The last decade was marked by an active research in methods to pave the way for a full exploration of larger degrees of continuous conformational heterogeneity (Dashti et al., 2014; Jin et al., 2014; Tagare et al., 2015; Haselbach et al., 2018; Dashti et al., 2020; Harastani et al., 2020; Lederman et al., 2020; Moscovich et al., 2020; Giraldo-Barreto et al., 2021; Punjani and Fleet, 2021). These methods aim at determining the full conformational distribution (also called conformational space, landscape, or manifold), based on which the images with similar conformations could be assembled in 3D reconstructions and, optionally, a displacement of a 3D model can be animated in this space without calculating 3D reconstructions (Jin et al., 2014; Harastani et al., 2020).

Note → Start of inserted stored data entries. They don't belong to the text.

/-- A stripe is accepted (R42, R44), its copy standing where its header states (R8): a new session first cuts the catalog back; the
stripe joins its extent, made when the session or the wrap has changed, and its blocks are counted. Nothing when the table is
full (R44). DESIGN CHOICE (log 55): with no extent to be had for it the scan ends with the catalog uncut, as though the stripe had
not been offered. DESIGN CHOICE (log 66): of a stripe in which a block header fails the test of R14 the blocks before that header count,
and the scan goes on with the next stripe. -/
def State.rebuildAccept (s : State) (r : Rebuild) (h : StripeHeader) (payload : List Byte) : Option (State × Rebuild) :=
  let a := h.addr
  let fresh := match r.last with | some (_, t) => t != h.session | none => true
  let r0 := r.withCopyZero h.session h.stripe a
  let reports := r0.reportsOf h.session
  let c0 : Catalog := { s.catalog with reports := reports }
  let c1 : Catalog :=
    if fresh && r.last.isSome then
      if h.firstPiece = 0 then c0.cutAll
      else c0.cutAt h.firstPiece { stripe := h.stripe, wrap := a.wrap, seg := a.seg, atZero := true, headerOnly := false }
    else c0
  let carry := if fresh then none else r.carry
  let blocks := blocksOf h payload carry
  let wrap := (wrapOfCopyZero reports h.stripe).getD a.wrap
  let acct : Account :=
    { firstPiece := h.firstPiece, firstOffset := h.firstOffset, starts := h.starts, markers := h.markers,
      ending := blocks.ending }
  let needs := (sessionExtent c1.extents h.session wrap).isNone
  let roomy := if needs then c1.makeRoom none else some c1
  roomy.map fun c2 =>
    let first := if fresh then r0.sessionStart h.session wrap else firstSeg wrap
    let c3 : Catalog := { c2 with
      append := { c2.append with wrap := wrap }
      reservations := if needs then [{ wrap := wrap, first := first }] else [] }
    let c4 := c3.join h.session h.stripe acct
    let c5 := { c4 with extents := c4.extents.map (r0.recount h.session) }
    let mine : Accepted :=
      { stripe := h.stripe, firstHeader := h.firstHeader, starts := h.starts, atZero := h.firstOffset == some 0, addr := a }
    ({ s with catalog := c5 },
      { r0 with
        last := some (h.stripe, h.session), carry := blocks.carry, readOn := false
        later := r.later.filter fun q => decide (h.session < q.session) || ((q.session == h.session) && decide (h.stripe < q.stripe))
        lastAddr := some (latestOf (if fresh then none else r.lastAddr) a)
        accepted := (r.accepted.filter fun x => decide (x.stripe < h.stripe)) ++ [mine] })

/-- A missed stripe's count after one more segment read (R146, R147): after a retry the restart segment and those before it are
passed over. A stripe reclaimed counts none. -/
def Miss.count (m : Miss) (a : SegAddr) : Miss :=
  if m.reclaimed then m
  else if m.armed then { m with left := m.left - 1 }
  else if m.reread.isSome then { m with reread := if m.reread = some a then none else m.reread }
  else if a.before m.opening then m
  else { m with opening := a, armed := true }

/-- A miss is opened at a segment (R146). -/
def Miss.opened (stripe session : Nat) (a : SegAddr) : Miss :=
  { stripe := stripe, session := session, opening := a, firstCopy := none, left := 12, retries := 0, armed := true,
    reread := none, reclaimed := false }

/-- A stripe decoded at a segment whose slot has been reclaimed (R99). -/
def Miss.taken (stripe session : Nat) (a : SegAddr) : Miss := { Miss.opened stripe session a with reclaimed := true }

/-- A HEADER_ONLY copy of the missed stripe has been met at a segment (R146). -/
def Miss.meetCopy (m : Miss) (a : SegAddr) : Miss := { m with firstCopy := some (m.firstCopy.getD a) }

/-- Where a missed stripe was met: its first copy, or the segment that opened the search. -/
def Miss.metAt (m : Miss) : SegAddr := m.firstCopy.getD m.opening

/-- The restart segment of a miss: 4 segments upstream of the first copy met, or of its opening segment, not upstream of `limit`
(R147). -/
def Miss.restart (m : Miss) (limit : SegAddr) : SegAddr :=
  let a := SegAddr.back 4 m.metAt
  if a.before limit then limit else a

/-- A retry of a miss from its restart segment (R147); the reading again of a reclaimed stripe counts as none (log 96). -/
def Miss.again (m : Miss) (start : SegAddr) : Miss :=
  { m with
    retries := if m.reclaimed then m.retries else m.retries + 1
    left := 12, armed := false, reread := some start, reclaimed := false }

/-- The search is for this stripe. -/
def Miss.isFor (m : Miss) (h : StripeHeader) : Bool := (m.stripe == h.stripe) && (m.session == h.session)

/-- A held stripe of the queue: the slot, its header and payload. -/
def State.heldStripe (s : State) (p : StripeHeader → Bool) : Option (Nat × StripeHeader × List Byte) :=
  (lowestStripe s.queue.slots fun t => (t.state == .decoded) && ((t.header.map p).getD false)).bind fun x =>
    (s.slot x.1).header.map fun h => (x.1, h, (s.slot x.1).payload)

/-- A stripe offered (R42): what becomes of the scan. -/
inductive Offered where
  | goesOn (s : State) (r : Rebuild)
  | ends (s : State) (r : Rebuild) (outcome : Code)

/-- A decodable stripe offered to the scan (R42, R43). -/
def State.rebuildOffer (s : State) (r : Rebuild) (h : StripeHeader) (payload : List Byte) : Offered :=
  if r.accepts h.stripe h.session then
    match s.rebuildAccept r h payload with
    | some (s1, r1) => .goesOn s1 r1
    | none => .ends s r .rebuilt
  else if r.skips h.stripe h.session then .goesOn s r
  else .ends s r (if r.readOn then .rebuiltShort else .rebuilt)

/-- The place of a held stripe in recording order: where its search met it first, else where its header states (R8, R41; DEDUCED, log 26). -/
def Rebuild.placeOf (r : Rebuild) (h : StripeHeader) : SegAddr := ((r.closed.find? fun q => q.isFor h).map Miss.metAt).getD h.addr

/-- The held stripe that comes first in recording order (R43). -/
def State.firstHeld (s : State) (r : Rebuild) : Option (Nat × StripeHeader × List Byte) :=
  ((List.range s.queue.slots.length).filterMap fun i =>
      let t := s.slot i
      if t.state == .decoded then t.header.map fun h => (i, h, t.payload) else none).foldl
    (fun best x => match best with
      | none => some x
      | some y => if (r.placeOf x.2.1).before (r.placeOf y.2.1) then some x else some y) none

/-- The held stripe offered next: in the read-on, which goes in recording order, the first in it (R43), else the one of the lowest
number (R41, R99). -/
def State.heldNext (s : State) (r : Rebuild) (recorded : Bool) : Option (Nat × StripeHeader × List Byte) :=
  if recorded then s.firstHeld r else s.heldStripe fun _ => true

The problem of determining the particle conformation, orientation, and shift from images is an ill-posed inverse problem because the number of unknowns to be determined (the conformation, orientation, and shift for each particle image) is larger than the number of input data (the number of particle images), which combined with a low signal-to-noise ratio (SNR) of cryo-EM images makes the problem very challenging. The problem becomes well-posed by considering a low-dimensional representation of the conformational distribution, like a finite number of distinct conformations when assuming discrete conformational variability (Scheres, 2012; Lyumkis et al., 2013; Punjani et al., 2017)) or a small number of flexible motions when assuming continuous conformational variability (Dashti et al., 2014; Jin et al., 2014; Dashti et al., 2020; Harastani et al., 2020; Punjani and Fleet, 2021). Very recently, deep learning (DL) approaches started to attract attention regarding the problem of continuous conformational variability (Gupta et al., 2020; Zhong et al., 2021a; Chen and Ludtke, 2021; Rosenbaum et al., 2021). If DL models could be trained to interpret particles images in terms of the corresponding continuously changing conformations, orientations, and shifts (without the orientation and shift predetermination by conventional image alignment based on a finite number of distinct conformations), this would not only boost but revolutionize cryo-EM research, considering a tremendous speed of the inference using trained DL models.

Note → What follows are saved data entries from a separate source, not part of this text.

/-- Marks are expected: LOCATING, STREAMING or BACKHITCH, outside a rewind by reel count, a re-acquisition and a cleaning run (R72); the
BACKHITCH of a stop given in one of the first two is outside it. -/
def State.marksExpected (s : State) : Bool :=
  (match s.transport.state with | .locating => true | .streaming => true | .backhitch => true | _ => false)
    && (match s.transport.motion with
        | .rewind _ => s.transport.state != .locating | .reacquire _ => s.transport.state != .streaming | .stream .cleaning => false | _ => true)

/-- The missing-mark count at a boundary (R72): it rises at one of the data area that no capture since the previous boundary
preceded. -/
def State.countMark (s : State) : State :=
  let missed := s.marksExpected && inDataArea s.transport.pos.seg && !s.transport.markSeen
  { s with transport := { s.transport with
      markSeen := false, missing := if missed then s.transport.missing + 1 else s.transport.missing } }

/-- The eighth missing mark (R72). -/
def State.lossDue (s : State) : Bool := decide (8 ≤ s.transport.missing)

/-! ### The end of a segment -/

/-- The synthesizer becomes LOCKED at the boundary that ends its segment of acquisition (R85). -/
def State.lockSynth (s : State) : State :=
  let acquired := s.transport.synth == .acquiring &&
    ((s.transport.startAt.isSome && decide (s.transport.runUp ≤ 1)) || (match s.transport.active with | some (.acquiring _) => true | _ => false))
  if acquired then { s with transport := { s.transport with synth := .locked, lockedStep := s.transport.step } } else s

/-- The synthesizer becomes ACQUIRING at the start of a segment passed at the step's speed, unless it is LOCKED at the step in
effect (R85). -/
def State.acquireSynth (s : State) : State :=
  if s.transport.synth = .locked ∧ s.transport.lockedStep = s.transport.step then s
  else { s with transport := { s.transport with synth := .acquiring } }

/-- A READ plan is carried out only with the synthesizer LOCKED at the step in effect (R85). -/
def State.readCarried (s : State) : Bool :=
  (s.transport.synth == .locked) && (s.transport.lockedStep == s.transport.step)

/-- The per-track results of a segment that did not read EMPTY (R143). -/
def State.readResults (s : State) (r : SegRead) : State :=
  if r.outcome = .empty then s else s.headResults r.fails r.levels

/-- A segment not read, as EMPTY (R142). -/
def unread : SegRead := { fails := [], levels := [], outcome := .empty, header := none, payload := [] }

/-- A segment of the Catalog Engine's reading has ended, read into slot i. -/
def State.catalogSegment (s : State) (i : Nat) (a : SegAddr) (r : SegRead) : State :=
  match s.catalog.work with
  | .load _ z => s.loadSegment a z r
  | .fine f => s.fineSegment f a r
  | .rebuild b => s.rebuildSegment b i a r
  | .markers m => s.markersSegment m i a r
  | _ => s

/-- A READ slot whose segment has left it without a stripe becomes FREE (R98). -/
def State.freeLoading (s : State) (i : Nat) : State := if (s.slot i).state = .loading then s.freeSlot i else s

/-- The slot of a READ plan still bound to it: LOADING, or a load's IMAGE (R98, R101). -/
def State.planBound (s : State) (i : Nat) : Bool := ((s.slot i).state == .loading) || ((s.slot i).state == .image)

/-- The end of a segment that passed under a READ plan (R98): what the slot's stripe is read for takes it, or the slot becomes
FREE. The outcome of a plan whose slot has been freed meanwhile is disregarded (R100); its per-track results are handed (R143). -/
def State.endRead (s : State) (o : Owner) (i : Nat) (a : SegAddr) (reads : List TrackRead) (underrun : Bool) : State :=
  let carried := s.readCarried
  let r := if carried then readSegment a reads underrun else unread
  if !s.planBound i then s.readResults r
  else match o with
    | .read => (if carried then s.readOutcome i a r else s.readNothing i a).readResults r
    | _ => ((s.readResults r).catalogSegment i a r).freeLoading i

Currently, to the best of our knowledge, only two journal publications of DL approaches for combined conformational, orientational, and shift heterogeneity include a validation with experimental cryo-EM images (CryoDRGN (Zhong et al., 2021a) and e2gmm (Chen and Ludtke, 2021)). These two DL approaches interpret the conformational heterogeneity in single particle images assuming known Euler angles and shifts of the particles. These rigid-body parameters are determined prior to DL, by classical cryo-EM classification and refinement methods. However, the angles and shifts obtained by discretizing the continuous conformational heterogeneity into a small number of average conformational states are likely inaccurate and the mentioned DL methods do not include any refinement schemes to refine these initial angles and shifts. The most recent version of CryoDRGN, CryoDRGN2 (Zhong et al., 2021b), makes use of a multi-scale exhaustive search of orientations and translations over a discretized 5D parameter space (by increasing the resolution of the search grid over multiple scales), which is a more efficient version of the parameter search than the branch and bound algorithm used in an earlier version of CryoDRGN known as CryoDRGN-BNB (Zhong et al., 2020). The orientation and translation determination in CryoDRGN2 is done prior to DL of the volume or interleaved with it. The alternating between the pose determination and the volume updates is expected to refine the poses, which in turn should improve the volume learning. However, as the neural network training objective changes during the course of training because of alternating between the pose search and the volume learning, the method suffers from the problem of vanishing gradients (Zhong et al., 2021b). A different group of DL methods consider conformational homogeneity and train the network to learn orientations and translations, in the context of obtaining a preliminary 3D model from cryo-EM images (Miolane et al., 2020; Levy et al., 2022).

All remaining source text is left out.